Not long after all of this, I noted in a column that most people -- judging by the radio call-in shows -- believe Mr. Jackson is innocent of the charges. I wrote that this outpouring of public support seemed strange to me, given the performer's public persona. Mr. Jackson, after all, speaks and sings in a falsetto voice. He surrounds himself with children. He reportedly has no close attachments with men and women his own age. He reportedly has undergone numerous operations to alter his appearance.

My column inspired a number of people to spring to the performer's defense. But perhaps the most interesting response came from a local businessman and music promoter who has worked closely with Mr. Jackson. Because of his business relationships with Mr. Jackson, the promoter did not want to be identified. Let's call him Jim.

"First of all," says Jim, who believes Mr. Jackson is innocent of the charges, "you have to understand that Michael's public persona -- all of that weirdness -- is just a facade. It is an image Michael projects for business reasons. Behind the scenes, he is a regular guy. He talks in a regular voice. He curses. He chases after women. He's as normal as you or I."

Jim claims Mr. Jackson adopted his current persona in order to make himself acceptable -- less threatening -- to a crossover audience.

"America feels threatened by strong blacks," Jim continues. "Eventually, it gets rid of them, or starts witch hunts to break them financially or humiliate them publicly. But America doesn't bother men who are meek, humble, or sweet, because they are not threatening."

It is a fascinating premise, metaphorically speaking: Could Michael Jackson's androgynous appearance be the secret to his mass appeal? Is the exaggerated caricature that is Michael Jackson's public persona the only type of black man America can accept?

The problem with Jim's theory is that such a description does not apply to some of the other black men who have managed to win respect in the mainstream: Gen. Colin Powell, the former chairman of the Joint Chiefs of Staff, entertainer Bill Cosby, or superstar athletes such as Michael Jordan.

On the other hand, black men have been burdened throughout history with a hulking, menacing, brutish image. It is an image that some black youth deliberately play into, according to some counselors, adopting exaggerated hostile attitudes, maybe becoming involved in violence and crime. In fact, the concern about the need for black role models, for mentors, for positive images in the media, arises in part from a need to counteract society's stereotypes and their effects on children.

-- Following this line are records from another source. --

-- ==== Sys2Proof/Machine/Graph.lean ====
section
/-! DEFINITION. The graph engine (R58 to R73, R316 to R319, R376, R377), phases and jobs (R380, R381), and the
instructions that arm, patch and cancel. -/

namespace Sys2Proof.Machine

/-! ### Node and graph records (R376, R377) -/

/-- The payload that names a node (R63). -/
def nodeTag (slot i : Nat) (n : Node) : Word :=
  BitVec.ofNat 64 (n.launch * 2 ^ 52 + n.gen.toNat * 2 ^ 32 + slot * 2 ^ 20 + i)

/-- STATE of a node record (R376). -/
def NodeState.num : NodeState → Nat
  | .idle => 0 | .armed => 1 | .ready => 2 | .running => 3 | .doneProvisional => 4 | .confirmed => 5 | .faulted => 6
  | .cancelling => 7 | .cancelled => 8

/-- A node of a graph. -/
def Graph.node (g : Graph) (i : Nat) : Node := Sparse.get Node.reset g.nodes i

/-- The node is CONFIRMED or CANCELLED. -/
def Node.final (n : Node) : Bool := n.state == .confirmed || n.state == .cancelled

/-- Nodes neither CONFIRMED nor CANCELLED (R30). -/
def Graph.left (g : Graph) : Nat := ((upTo g.n).filter fun i => !(g.node i).final).length

/-- The confirmation horizon (R62). -/
def Graph.horizon (g : Graph) : Nat := ((upTo g.n).find? fun i => !(g.node i).final).getD g.n

/-- CURPHASE (R377). -/
def WalkPhase.num : WalkPhase → Nat
  | .idle => 0 | .marking => 1 | .recount => 2

/-- The graph engine writes back a node's engine-held fields, bits [511:432] (R376). -/
def State.writeNode (s : State) (part slot i : Nat) : State :=
  let g := s.getGraph part slot
  let n := g.node i
  s.engPatch part .graph (g.nodesVa + BitVec.ofNat 64 (128 * i + 54)) 10 fun x =>
    setBits (setBits (setBits (setBits (setBits (setBits x 15 0 n.fault.toNat) 27 24 n.state.num) 29 28 n.level.toNat)
      39 32 n.budget.toNat) 59 40 n.gen.toNat) 79 60 n.pending

/-- The graph engine writes back a graph's engine-held fields, bits [959:768] and MERGE (R377). -/
def State.writeGraph (s : State) (part slot : Nat) : State :=
  let g := s.getGraph part slot
  let merge := (g.merge.mapIdx fun i m =>
    (m.1 * 2 ^ 44 + m.2.1.toNat * 2 ^ 24 + m.2.2.toNat * 2 ^ 8 + 1) * 2 ^ (64 * i)).foldl Nat.add 0
  let s := s.engPatch part .graph (g.addr + 96) 24 fun x =>
    setBits (setBits (setBits (setBits (setBits (setBits (setBits (setBits (setBits x 15 0 g.cause.toNat)
      21 17 g.merge.length) 23 22 g.phase.num) 43 24 g.root) 64 44 g.next) 85 65 g.horizon) 106 86 g.left)
      159 128 g.walks) 191 160 g.retries
  s.engWrite part .graph (g.addr + 128) (bytesOf 128 merge)

/-- Changes a node and writes its record back. -/
def State.modNode (s : State) (part slot i : Nat) (f : Node → Node) : State :=
  (s.modGraph part slot fun g => { g with nodes := g.nodes.set i (f (g.node i)) }).writeNode part slot i

/-- 32-bit node indices at an address. -/
def State.readIndices (s : State) (part : Nat) (va : Word) (n : Nat) : Option (List Nat) × State :=
  match s.engRead part .graph va (4 * n) with
  | (none, s) => (none, s)
  | (some bs, s) => (some ((upTo n).map fun i => natOf ((bs.drop (4 * i)).take 4)), s)

/-- Reads a node record; none when it cannot be read or breaks a field rule (R376). -/
def State.readNode (s : State) (part : Nat) (va : Word) : Option Node × State :=
  match s.engRead part .graph va 128 with
  | (none, s) => (none, s)
  | (some bs, s) =>
    let x := natOf bs
    if bits x 523 512 ≠ 0 ∨ bits x 431 0 ≠ 0 ∨ bits x 455 448 ≠ 2 ∨ bits x 463 462 = 3 then (none, s)
    else
      match s.readIndices part (BitVec.ofNat 64 (bits x 703 640)) (bits x 575 556) with
      | (none, s) => (none, s)
      | (some preds, s) =>
        match s.readIndices part (BitVec.ofNat 64 (bits x 639 576)) (bits x 555 536) with
        | (none, s) => (none, s)
        | (some succs, s) =>
          (some { Node.reset with budget := BitVec.ofNat 8 (bits x 471 464), policy := BitVec.ofNat 2 (bits x 463 462),
                                  key := BitVec.ofNat 64 (bits x 767 704), launch := bits x 535 524, preds := preds,
                                  succs := succs }, s)

/-- Reads the nodes from index `i` on; `fuel` are left. -/
def State.readNodes (s : State) (part : Nat) (base : Word) : Nat → Nat → Option (Sparse Node) × State
  | 0, _ => (some [], s)
  | fuel + 1, i =>
    match s.readNode part (base + BitVec.ofNat 64 (128 * i)) with
    | (none, s) => (none, s)
    | (some n, s) =>
      match State.readNodes s part base fuel (i + 1) with
      | (none, s) => (none, s)
      | (some ns, s) => (some ((i, n) :: ns), s)

/-- Reads a graph with its nodes, every node IDLE; none when a record cannot be read or breaks a field rule (R377). -/
def State.readGraph (s : State) (part : Nat) (addr : Word) : Option Graph × State :=
  match s.engRead part .graph addr 256 with
  | (none, s) => (none, s)
  | (some bs, s) =>
    let x := natOf bs
    let n := bits x 895 875
    if bits x 784 784 ≠ 0 ∨ bits x 727 0 ≠ 0 ∨ bits x 735 728 ≠ 2 ∨ n = 0 ∨ 1048576 < n then (none, s)
    else
      let base := BitVec.ofNat 64 (bits x 1023 960)
      match s.readNodes part base n 0 with
      | (none, s) => (none, s)
      | (some ns, s) =>
        (some { Graph.reset with addr := addr, nodesVa := base, n := n, nodes := ns, phaseId := bits x 767 752,
                                 signal := BitVec.ofNat 16 (bits x 751 736) }, s)

/-- Every edge runs upward and the predecessor lists agree with the successor lists (R59). -/
def Graph.orderOk (g : Graph) : Bool :=
  (upTo g.n).all fun i =>
    ((g.node i).succs.all fun j =>
      decide (i < j) && decide (j < g.n) && (g.node j).preds.count i == (g.node i).succs.count j) &&
    (g.node i).preds.all fun j => decide (j < i) && (g.node j).succs.count i == (g.node i).preds.count j

/-! ### Phases and jobs (R380, R381) -/

/-- The address of phase entry `p` (R380). -/
def State.phaseVa (s : State) (part p : Nat) : Word := (s.getPart part).desc.phase + BitVec.ofNat 64 (0x40 + 0x10 * p)

/-- A phase entry as held. -/
def Job.phase (j : Job) (p : Nat) : Phase := Sparse.get Phase.reset j.phases p

/-- Changes the job record. -/
def State.modJob (s : State) (part : Nat) (f : Job → Job) : State := s.modPart part fun x => { x with job := f x.job }

/-- The job's last phase is over: STATE and the job's signal (R381). -/
def State.jobEnd (s : State) (part : Nat) : State :=
  let j := (s.getPart part).job
  if j.state = 1 ∧ j.left = 0 then
    (s.modJob part fun j => { j with state := if j.cancel then 3 else 2 }).signal part j.signal 4 0 j.cancel 0 0 0
  else s

/-- A phase without graphs left: STATE, its signal, LEFT (R380). -/
def State.phaseEnd (s : State) (part p : Nat) : State :=
  let x := (s.getPart part).job.phase p
  if x.state = 0 ∧ x.graphs = 0 then
    let s := s.modJob part fun j =>
      { j with phases := j.phases.set p { x with state := if x.cancel then 2 else 1 } }
    let s := s.engPatch part .phase (s.phaseVa part p) 8 fun y => setBits y 47 46 (if x.cancel then 2 else 1)
    let s := s.signal part x.signal 3 p x.cancel 0 0 0
    let s := s.modJob part fun j => { j with left := j.left - 1 }
    let s := s.engPatch part .phase (s.getPart part).desc.phase 8 fun y => setBits y 39 32 (s.getPart part).job.left
    s.jobEnd part
  else s

/-- Changes GRAPHS of a phase entry, and writes it back. -/
def State.phaseLeft (s : State) (part p n : Nat) : State :=
  let s := s.modJob part fun j => { j with phases := j.phases.set p { j.phase p with graphs := n } }
  s.engPatch part .phase (s.phaseVa part p) 8 fun y => setBits y 31 0 n

/-- The graphs loaded with a PHASEID. -/
def State.graphsOf (s : State) (part p : Nat) : List Nat :=
  ((s.getPart part).graphs.filter fun g => g.2.phaseId == p).map fun g => g.1

/-- A cancelled phase reaches 0 when the last of its graphs has drained, those that GRAPHS still counts and that have no run
among them (R380). -/
def State.phaseDrain (s : State) (part p : Nat) : State :=
  let j := (s.getPart part).job
  let x := j.phase p
  if j.state = 1 ∧ Sparse.has j.phases p ∧ x.cancel ∧ x.state = 0 ∧
      (s.graphsOf part p).all (fun i => !(s.getGraph part i).armed) then
    (s.phaseLeft part p 0).phaseEnd part p
  else s

/-- A graph's counter has reached 0: it counts towards its phase once for each JOBSTART, and a cancelled phase may have drained
with it (R380). -/
def State.phaseCount (s : State) (part slot : Nat) : State :=
  let g := s.getGraph part slot
  let j := (s.getPart part).job
  let s :=
    if j.state = 1 ∧ !g.counted then
      let s := s.modGraph part slot fun g => { g with counted := true }
      if Sparse.has j.phases g.phaseId ∧ 0 < (j.phase g.phaseId).graphs then
        (s.phaseLeft part g.phaseId ((j.phase g.phaseId).graphs - 1)).phaseEnd part g.phaseId
      else s
    else s
  s.phaseDrain part g.phaseId

/-! ### The end of a graph (R71, R378) -/

/-- Every launch of a list has drained (R68, R71). -/
def State.allDrained (s : State) (part : Nat) (ls : List (Nat × BitVec 20)) : Bool :=
  ls.all fun l => s.drained? part l.1 l.2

Mr. Jackson, according to Jim and others, has intentionally pushed his image to the opposite extreme.

There is a lesson to be learned from Michael as metaphor: Some black men are still haunted by the old stereotypes. Some black men still are searching for their identities, for a definition of manhood that society can live with and that they themselves can live with. But the search can be a perilous one. And neither of the extremes works.

The search for black manhood begins with a simple homily: Be yourself.